## Task statement:
Please repeat the lines below, exactly and only, from the one that holds "d.increment = false)" through the one that holds "[settledLcd]; split <;> rfl".

(Stored items)
BEGIN

-- ==== Sys2Proof/Laws/Lcd.lean ====
section
/-! SUPPORT. What the attached LCD makes of the bus and of a data byte, said once: what a proof about the device cites
instead of unfolding its operations. -/

namespace Sys2Proof.Machine

/-! ### What it makes of an event on the bus -/

theorem lcdHears_reference (v : BusView) (ev : Event) (d : LcdDevice) : lcdHears v ev .reference d = d := rfl

/-- An event that keeps the discipline changes the record of R262 and R263 alone. -/
theorem lcdHears_kept {v : BusView} {ev : Event} (h : v.breaks ev = false) (answers : List Byte) (d : LcdDevice) :
    lcdHears v ev (.oracle answers) d = { d with settled := (v.next ev).waited, owed := (v.next ev).owed } := by
  simp [lcdHears, h]

/-- An event that breaks nothing and leaves the record as it was leaves the device as it was. -/
theorem lcdHears_same {v : BusView} {ev : Event} {d : LcdDevice} (h : v.breaks ev = false)
    (hs : (v.next ev).waited = d.settled) (ho : (v.next ev).owed = d.owed) (p : LcdParty) : lcdHears v ev p d = d := by
  cases p with
  | reference => rfl
  | oracle answers => rw [lcdHears_kept h, hs, ho]

/-- The release of a bus that is an input already changes nothing of the attached LCD (R113). -/
theorem lcdHears_release_neutral {s : State} (h : s.ddir = .input) (p : LcdParty) :
    lcdHears s.busView .release p s.env.lcd = s.env.lcd :=
  lcdHears_same (by simp [BusView.breaks, State.busView, h]) rfl rfl p

/-- After an event that breaks the discipline nothing is said of the pointer, the cells and the settings. -/
theorem lcdHears_broken {v : BusView} {ev : Event} (h : v.breaks ev = true) (answers : List Byte) (d : LcdDevice) :
    lcdHears v ev (.oracle answers) d =
      lcdUndescribed
        { d with settled := (v.next ev).waited, owed := (v.next ev).owed, slips := d.slips + 1 } := by
  simp [lcdHears, h]

/-- The device's own parts that no event on the bus changes. -/
theorem lcdHears_frame (v : BusView) (ev : Event) (p : LcdParty) (d : LcdDevice) :
    (lcdHears v ev p d).log = d.log ∧ (lcdHears v ev p d).busyN = d.busyN ∧ (lcdHears v ev p d).busyLat = d.busyLat
      ∧ (lcdHears v ev p d).cols = d.cols ∧ (lcdHears v ev p d).latch = d.latch := by
  cases p with
  | reference => exact ⟨rfl, rfl, rfl, rfl, rfl⟩
  | oracle answers => unfold lcdHears; dsimp only; split <;> exact ⟨rfl, rfl, rfl, rfl, rfl⟩

/-- What `State.emitBus` makes of the attached LCD is what an LCD hears. -/
theorem lcdHears_hears (s : State) (ev : Event) : Hears s ev (lcdHears s.busView ev s.env.lcdParty s.env.lcd) := by
  obtain ⟨hlog, hbusy, -, -, hlatch⟩ := lcdHears_frame s.busView ev s.env.lcdParty s.env.lcd
  refine ⟨fun h => by rw [h, lcdHears_reference], fun h => ?_, hlog, hbusy, hlatch⟩
  cases hp : s.env.lcdParty with
  | reference => exact absurd hp h
  | oracle answers =>
    cases hb : s.busView.breaks ev with
    | false => rw [lcdHears_kept hb]; exact ⟨rfl, rfl, fun _ => rfl, fun h => nomatch h⟩
    | true => rw [lcdHears_broken hb]; exact ⟨rfl, rfl, fun h => (nomatch h), fun _ => rfl⟩

/-! ### What it makes of a data byte -/

/-- Within the character positions of a line the byte is stored at the address pointer (R91, R52). -/
theorem lcdStore_within {d : LcdDevice} (h : columnOf d.ac < d.columns) (b : Byte) :
    lcdStore b d = { d with ddram := Memory.write d.ddram d.ac.toNat b, ac := nextAddress d } := by
  simp [lcdStore, h]

/-- Past them the cells and the address pointer are free values (U1, N9). -/
theorem lcdStore_past {d : LcdDevice} (h : ¬ columnOf d.ac < d.columns) (b : Byte) :
    lcdStore b d =
      { d with
        ddram := Memory.ofCells (Config.lcdCell d.log d.slips), ac := Config.lcdPointer d.log d.slips } := by
  simp [lcdStore, h]

/-- A data byte changes the cells and the address pointer, nothing else of the device. -/
theorem lcdStore_frame (b : Byte) (d : LcdDevice) :
    lcdStore b d = { d with ddram := (lcdStore b d).ddram, ac := (lcdStore b d).ac } := by
  unfold lcdStore; split <;> rfl

/-- Before the last position of a line an incrementing pointer goes to the next one (R86). -/
theorem nextAddress_up {d : LcdDevice} (hi : d.increment = true) (hc : columnOf d.ac + 1 < d.columns)
    (hl : columnOf d.ac + 1 < Config.line1Addr.toNat) : nextAddress d = d.ac + 1#7 := by
  simp [nextAddress, hi, hc, hl]

/-- After the first position of a line a decrementing pointer goes to the one before (R86). -/
theorem nextAddress_down {d : LcdDevice} (hi : d.increment = false) (hc : 0 < columnOf d.ac) :
    nextAddress d = d.ac - 1#7 := by
  simp [nextAddress, hi, hc]

/-! ### The canonical form of its display RAM is kept -/

theorem lcdUndescribed_wf (d : LcdDevice) : Memory.wf (lcdUndescribed d).ddram = true := Memory.ofCells_wf _

theorem lcdHears_wf {d : LcdDevice} (h : Memory.wf d.ddram = true) (v : BusView) (ev : Event) (p : LcdParty) :
    Memory.wf (lcdHears v ev p d).ddram = true := by
  cases p with
  | reference => exact h
  | oracle answers =>
    cases hb : v.breaks ev with
    | false => rw [lcdHears_kept hb]; exact h
    | true => rw [lcdHears_broken hb]; exact lcdUndescribed_wf _

theorem refStore_wf {d : LcdDevice} (h : Memory.wf d.ddram = true) (b : Byte) :
    Memory.wf (refStore b d).ddram = true := Memory.write_wf b h d.ac.isLt

theorem lcdStore_wf {d : LcdDevice} (h : Memory.wf d.ddram = true) (b : Byte) :
    Memory.wf (lcdStore b d).ddram = true := by
  unfold lcdStore
  split
  · exact Memory.write_wf b h d.ac.isLt
  · exact Memory.ofCells_wf _

theorem lcdTake_wf {s : State} (rs : Bool) (b : Byte) {f g : LcdDevice → LcdDevice}
    (hf : ∀ d, Memory.wf d.ddram = true → Memory.wf (f d).ddram = true)
    (hg : ∀ d, Memory.wf d.ddram = true → Memory.wf (g d).ddram = true)
    (h : Memory.wf s.env.lcd.ddram = true) : Memory.wf (lcdTake rs b f g s).env.lcd.ddram = true := by
  unfold lcdTake
  dsimp only
  split
  · exact hf _ h
  · split
    · exact hg _ h
    · exact lcdUndescribed_wf _

/-! ### The device over a whole operation -/

/-- A delay having passed, nothing is broken. -/
theorem settledLcd_of_settled (p : LcdParty) {d : LcdDevice} (h : d.settled = true) : settledLcd p d = d := by
  cases p with
  | reference => rfl
  | oracle answers => simp only [settledLcd, h, if_true]; rw [← h]

theorem settledLcd_latch (p : LcdParty) (d : LcdDevice) : (settledLcd p d).latch = d.latch := by
  cases p with
  | reference => rfl
  | oracle answers => simp only [settledLcd]; split <;> rfl

theorem polledBusy_latch (p : LcdParty) (d : LcdDevice) : (polledBusy p d).latch = d.latch := by
  cases p with
  | reference => rfl
  | oracle answers => exact settledLcd_latch (.oracle answers) d

theorem rested_latch (p : LcdParty) (d : LcdDevice) : (rested p d).latch = d.latch := by
  cases p with
  | reference => rfl
  | oracle answers => exact settledLcd_latch (.oracle answers) d

/-- A settled LCD to which no ready status is owed is broken by no write cycle. -/
theorem writeSlips_zero {d : LcdDevice} (hs : d.settled = true) (ho : d.owed = false) (rs : Bool) :
    writeSlips rs d = 0 := by
  simp [writeSlips, hs, ho]

/-- Its class (R99) of every byte, by its decoding and by its value. -/
theorem describedByte_eq (rs : Bool) (b : Byte) : describedByte rs b = statedByte rs b := by
  revert rs b; decide

/-- What the first byte must be (R264), by its decoding and by its value. -/
theorem functionSetLeads_eq (log : List (Bool × Byte)) : functionSetLeads log = functionSetFirst log := by
  cases log with
  | nil => rfl
  | cons p log =>
    obtain ⟨rs, b⟩ := p
    have h : ∀ (rs : Bool) (b : Byte), functionSetLeads [(rs, b)] = functionSetFirst [(rs, b)] := by decide
    exact h rs b

/-- More bytes do not change which came first. -/
theorem functionSetFirst_append {log : List (Bool × Byte)} (h : functionSetFirst log = true)
    (more : List (Bool × Byte)) : functionSetFirst (log ++ more) = true := by
  cases log with
  | nil => cases h
  | cons p log => exact h

end Sys2Proof.Machine
end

END

## Output below:
theorem nextAddress_down {d : LcdDevice} (hi : d.increment = false) (hc : 0 < columnOf d.ac) :
    nextAddress d = d.ac - 1#7 := by
  simp [nextAddress, hi, hc]

/-! ### The canonical form of its display RAM is kept -/

theorem lcdUndescribed_wf (d : LcdDevice) : Memory.wf (lcdUndescribed d).ddram = true := Memory.ofCells_wf _

theorem lcdHears_wf {d : LcdDevice} (h : Memory.wf d.ddram = true) (v : BusView) (ev : Event) (p : LcdParty) :
    Memory.wf (lcdHears v ev p d).ddram = true := by
  cases p with
  | reference => exact h
  | oracle answers =>
    cases hb : v.breaks ev with
    | false => rw [lcdHears_kept hb]; exact h
    | true => rw [lcdHears_broken hb]; exact lcdUndescribed_wf _

theorem refStore_wf {d : LcdDevice} (h : Memory.wf d.ddram = true) (b : Byte) :
    Memory.wf (refStore b d).ddram = true := Memory.write_wf b h d.ac.isLt

theorem lcdStore_wf {d : LcdDevice} (h : Memory.wf d.ddram = true) (b : Byte) :
    Memory.wf (lcdStore b d).ddram = true := by
  unfold lcdStore
  split
  · exact Memory.write_wf b h d.ac.isLt
  · exact Memory.ofCells_wf _

theorem lcdTake_wf {s : State} (rs : Bool) (b : Byte) {f g : LcdDevice → LcdDevice}
    (hf : ∀ d, Memory.wf d.ddram = true → Memory.wf (f d).ddram = true)
    (hg : ∀ d, Memory.wf d.ddram = true → Memory.wf (g d).ddram = true)
    (h : Memory.wf s.env.lcd.ddram = true) : Memory.wf (lcdTake rs b f g s).env.lcd.ddram = true := by
  unfold lcdTake
  dsimp only
  split
  · exact hf _ h
  · split
    · exact hg _ h
    · exact lcdUndescribed_wf _

/-! ### The device over a whole operation -/

/-- A delay having passed, nothing is broken. -/
theorem settledLcd_of_settled (p : LcdParty) {d : LcdDevice} (h : d.settled = true) : settledLcd p d = d := by
  cases p with
  | reference => rfl
  | oracle answers => simp only [settledLcd, h, if_true]; rw [← h]

theorem settledLcd_latch (p : LcdParty) (d : LcdDevice) : (settledLcd p d).latch = d.latch := by
  cases p with
  | reference => rfl
  | oracle answers => simp only [settledLcd]; split <;> rfl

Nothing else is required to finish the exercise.